■ **ACTIVITY**: Write out exactly the lines below that run from the one containing "with exactly those" through the one containing "(s.ompTaken r false", both included, with no other lines.

■ **Collected data entries**:
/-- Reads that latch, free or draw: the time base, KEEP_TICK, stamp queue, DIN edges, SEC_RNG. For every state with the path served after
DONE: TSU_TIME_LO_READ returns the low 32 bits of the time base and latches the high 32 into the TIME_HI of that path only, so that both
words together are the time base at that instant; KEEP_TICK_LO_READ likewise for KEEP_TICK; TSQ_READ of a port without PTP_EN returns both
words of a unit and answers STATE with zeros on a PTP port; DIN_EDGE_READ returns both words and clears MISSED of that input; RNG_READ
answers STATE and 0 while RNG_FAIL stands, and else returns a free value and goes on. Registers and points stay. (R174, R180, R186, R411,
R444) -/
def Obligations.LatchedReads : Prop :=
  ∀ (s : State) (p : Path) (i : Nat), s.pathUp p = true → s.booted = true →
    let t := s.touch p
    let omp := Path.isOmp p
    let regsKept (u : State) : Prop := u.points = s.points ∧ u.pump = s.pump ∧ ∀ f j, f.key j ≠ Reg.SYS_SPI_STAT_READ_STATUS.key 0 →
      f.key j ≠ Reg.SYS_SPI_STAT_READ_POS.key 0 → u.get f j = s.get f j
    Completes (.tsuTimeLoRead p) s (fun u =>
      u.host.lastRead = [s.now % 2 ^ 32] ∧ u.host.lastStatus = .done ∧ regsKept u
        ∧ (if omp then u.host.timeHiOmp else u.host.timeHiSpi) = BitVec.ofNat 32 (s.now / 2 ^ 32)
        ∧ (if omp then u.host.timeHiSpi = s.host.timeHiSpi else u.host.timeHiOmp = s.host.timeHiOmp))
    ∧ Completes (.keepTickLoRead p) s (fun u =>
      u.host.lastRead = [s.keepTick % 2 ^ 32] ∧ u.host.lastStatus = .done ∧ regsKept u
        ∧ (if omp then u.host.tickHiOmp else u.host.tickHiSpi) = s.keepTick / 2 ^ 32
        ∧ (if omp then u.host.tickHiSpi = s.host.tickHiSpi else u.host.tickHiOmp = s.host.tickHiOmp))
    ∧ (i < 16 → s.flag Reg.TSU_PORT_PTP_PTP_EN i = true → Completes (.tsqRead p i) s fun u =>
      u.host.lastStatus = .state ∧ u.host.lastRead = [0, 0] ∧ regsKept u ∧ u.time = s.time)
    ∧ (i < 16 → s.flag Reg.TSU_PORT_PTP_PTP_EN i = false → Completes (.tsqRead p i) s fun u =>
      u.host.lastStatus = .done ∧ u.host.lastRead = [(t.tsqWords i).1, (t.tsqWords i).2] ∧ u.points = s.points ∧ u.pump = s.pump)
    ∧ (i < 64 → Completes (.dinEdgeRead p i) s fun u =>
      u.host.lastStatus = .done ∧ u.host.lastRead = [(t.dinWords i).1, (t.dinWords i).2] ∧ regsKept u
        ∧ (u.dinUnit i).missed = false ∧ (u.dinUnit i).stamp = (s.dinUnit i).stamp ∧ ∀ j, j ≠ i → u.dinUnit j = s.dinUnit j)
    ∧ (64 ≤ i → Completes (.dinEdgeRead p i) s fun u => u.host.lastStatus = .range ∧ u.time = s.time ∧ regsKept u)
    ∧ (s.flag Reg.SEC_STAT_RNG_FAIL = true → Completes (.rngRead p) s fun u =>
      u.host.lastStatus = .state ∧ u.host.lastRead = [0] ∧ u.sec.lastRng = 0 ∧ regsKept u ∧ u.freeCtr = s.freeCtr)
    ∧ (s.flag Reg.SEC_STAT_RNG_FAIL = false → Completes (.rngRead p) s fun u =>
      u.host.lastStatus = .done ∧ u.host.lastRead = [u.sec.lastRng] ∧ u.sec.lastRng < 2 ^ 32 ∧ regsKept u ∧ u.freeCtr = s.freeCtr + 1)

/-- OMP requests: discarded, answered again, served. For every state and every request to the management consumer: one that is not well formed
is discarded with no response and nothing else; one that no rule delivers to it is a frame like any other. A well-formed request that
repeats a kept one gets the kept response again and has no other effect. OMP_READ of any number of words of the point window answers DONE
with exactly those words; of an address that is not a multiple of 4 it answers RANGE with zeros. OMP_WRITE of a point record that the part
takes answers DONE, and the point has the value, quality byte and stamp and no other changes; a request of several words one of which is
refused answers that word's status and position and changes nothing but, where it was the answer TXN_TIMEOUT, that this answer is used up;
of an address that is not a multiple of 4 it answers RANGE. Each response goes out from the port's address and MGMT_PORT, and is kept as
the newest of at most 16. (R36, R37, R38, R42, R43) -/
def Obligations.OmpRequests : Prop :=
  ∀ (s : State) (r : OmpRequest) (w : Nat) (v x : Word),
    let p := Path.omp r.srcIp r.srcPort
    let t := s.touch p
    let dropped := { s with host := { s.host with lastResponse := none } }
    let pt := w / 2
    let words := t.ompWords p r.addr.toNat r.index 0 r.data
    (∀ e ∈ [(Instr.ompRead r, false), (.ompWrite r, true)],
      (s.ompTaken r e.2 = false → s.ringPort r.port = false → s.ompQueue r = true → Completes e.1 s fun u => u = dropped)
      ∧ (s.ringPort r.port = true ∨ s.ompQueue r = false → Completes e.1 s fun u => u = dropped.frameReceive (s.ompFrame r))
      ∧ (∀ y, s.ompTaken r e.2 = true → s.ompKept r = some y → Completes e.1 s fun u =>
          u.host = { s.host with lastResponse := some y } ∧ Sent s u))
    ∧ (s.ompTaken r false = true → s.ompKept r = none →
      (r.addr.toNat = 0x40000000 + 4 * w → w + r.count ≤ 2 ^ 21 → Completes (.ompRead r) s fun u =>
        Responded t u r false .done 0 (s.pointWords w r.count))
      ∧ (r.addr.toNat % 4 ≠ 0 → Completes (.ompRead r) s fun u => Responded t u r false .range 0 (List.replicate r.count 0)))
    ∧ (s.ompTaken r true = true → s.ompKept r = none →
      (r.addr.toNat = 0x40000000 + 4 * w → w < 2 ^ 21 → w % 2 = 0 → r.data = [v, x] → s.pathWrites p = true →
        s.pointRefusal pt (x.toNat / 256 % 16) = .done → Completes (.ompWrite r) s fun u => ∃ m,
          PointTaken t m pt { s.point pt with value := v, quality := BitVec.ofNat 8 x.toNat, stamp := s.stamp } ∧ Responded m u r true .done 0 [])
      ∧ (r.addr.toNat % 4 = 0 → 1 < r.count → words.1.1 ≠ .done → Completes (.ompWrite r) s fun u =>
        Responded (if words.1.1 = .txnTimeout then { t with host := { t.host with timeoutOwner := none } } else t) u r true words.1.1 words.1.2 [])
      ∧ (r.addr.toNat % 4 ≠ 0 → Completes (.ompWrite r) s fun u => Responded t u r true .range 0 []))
...
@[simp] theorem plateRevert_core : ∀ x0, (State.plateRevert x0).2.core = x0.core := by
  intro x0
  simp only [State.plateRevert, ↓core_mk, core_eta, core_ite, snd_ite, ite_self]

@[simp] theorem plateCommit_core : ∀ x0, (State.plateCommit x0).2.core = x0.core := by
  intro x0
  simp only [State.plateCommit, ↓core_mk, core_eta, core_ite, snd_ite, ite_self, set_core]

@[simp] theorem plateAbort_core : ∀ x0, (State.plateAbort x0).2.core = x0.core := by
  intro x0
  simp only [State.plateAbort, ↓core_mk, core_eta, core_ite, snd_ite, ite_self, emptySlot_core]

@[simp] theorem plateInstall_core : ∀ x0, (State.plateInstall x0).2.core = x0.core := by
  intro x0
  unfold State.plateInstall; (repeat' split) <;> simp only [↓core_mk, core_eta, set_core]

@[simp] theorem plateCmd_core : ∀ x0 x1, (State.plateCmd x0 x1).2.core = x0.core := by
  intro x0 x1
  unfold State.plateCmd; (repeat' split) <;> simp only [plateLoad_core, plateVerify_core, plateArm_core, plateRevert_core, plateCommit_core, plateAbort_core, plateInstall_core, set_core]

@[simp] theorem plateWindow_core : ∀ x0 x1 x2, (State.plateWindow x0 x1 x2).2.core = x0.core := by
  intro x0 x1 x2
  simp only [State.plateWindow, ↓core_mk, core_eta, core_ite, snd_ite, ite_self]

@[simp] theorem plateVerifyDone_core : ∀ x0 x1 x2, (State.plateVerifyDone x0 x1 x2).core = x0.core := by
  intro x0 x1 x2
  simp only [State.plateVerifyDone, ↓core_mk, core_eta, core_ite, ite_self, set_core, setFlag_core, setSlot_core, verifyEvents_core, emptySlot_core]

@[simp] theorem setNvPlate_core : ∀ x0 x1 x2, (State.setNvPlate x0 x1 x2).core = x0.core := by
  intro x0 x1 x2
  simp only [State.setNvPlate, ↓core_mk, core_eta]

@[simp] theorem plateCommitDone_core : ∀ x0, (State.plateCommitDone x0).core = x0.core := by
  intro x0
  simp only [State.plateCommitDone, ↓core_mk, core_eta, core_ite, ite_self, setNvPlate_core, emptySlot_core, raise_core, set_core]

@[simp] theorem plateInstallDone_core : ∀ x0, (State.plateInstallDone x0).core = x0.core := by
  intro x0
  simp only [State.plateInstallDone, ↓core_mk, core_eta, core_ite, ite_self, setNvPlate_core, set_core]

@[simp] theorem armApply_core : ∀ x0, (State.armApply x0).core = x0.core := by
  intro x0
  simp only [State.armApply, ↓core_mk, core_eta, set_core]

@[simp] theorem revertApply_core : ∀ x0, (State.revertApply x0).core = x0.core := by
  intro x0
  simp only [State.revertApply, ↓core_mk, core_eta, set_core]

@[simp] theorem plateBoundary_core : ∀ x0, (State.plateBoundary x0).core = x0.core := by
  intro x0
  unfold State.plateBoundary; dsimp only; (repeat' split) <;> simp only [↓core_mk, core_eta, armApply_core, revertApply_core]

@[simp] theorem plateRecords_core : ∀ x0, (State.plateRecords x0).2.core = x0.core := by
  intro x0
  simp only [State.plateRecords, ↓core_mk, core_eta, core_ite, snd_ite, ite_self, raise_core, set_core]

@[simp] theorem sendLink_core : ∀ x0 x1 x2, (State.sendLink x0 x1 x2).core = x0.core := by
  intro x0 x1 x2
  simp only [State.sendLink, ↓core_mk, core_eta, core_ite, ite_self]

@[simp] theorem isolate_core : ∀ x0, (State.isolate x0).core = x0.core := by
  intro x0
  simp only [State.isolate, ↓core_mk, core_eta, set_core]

■ **SOLUTION FOR THIS EXERCISE**:
with exactly those words; of an address that is not a multiple of 4 it answers RANGE with zeros. OMP_WRITE of a point record that the part
takes answers DONE, and the point has the value, quality byte and stamp and no other changes; a request of several words one of which is
refused answers that word's status and position and changes nothing but, where it was the answer TXN_TIMEOUT, that this answer is used up;
of an address that is not a multiple of 4 it answers RANGE. Each response goes out from the port's address and MGMT_PORT, and is kept as
the newest of at most 16. (R36, R37, R38, R42, R43) -/
def Obligations.OmpRequests : Prop :=
  ∀ (s : State) (r : OmpRequest) (w : Nat) (v x : Word),
    let p := Path.omp r.srcIp r.srcPort
    let t := s.touch p
    let dropped := { s with host := { s.host with lastResponse := none } }
    let pt := w / 2
    let words := t.ompWords p r.addr.toNat r.index 0 r.data
    (∀ e ∈ [(Instr.ompRead r, false), (.ompWrite r, true)],
      (s.ompTaken r e.2 = false → s.ringPort r.port = false → s.ompQueue r = true → Completes e.1 s fun u => u = dropped)
      ∧ (s.ringPort r.port = true ∨ s.ompQueue r = false → Completes e.1 s fun u => u = dropped.frameReceive (s.ompFrame r))
      ∧ (∀ y, s.ompTaken r e.2 = true → s.ompKept r = some y → Completes e.1 s fun u =>
          u.host = { s.host with lastResponse := some y } ∧ Sent s u))
    ∧ (s.ompTaken r false = true → s.ompKept r = none →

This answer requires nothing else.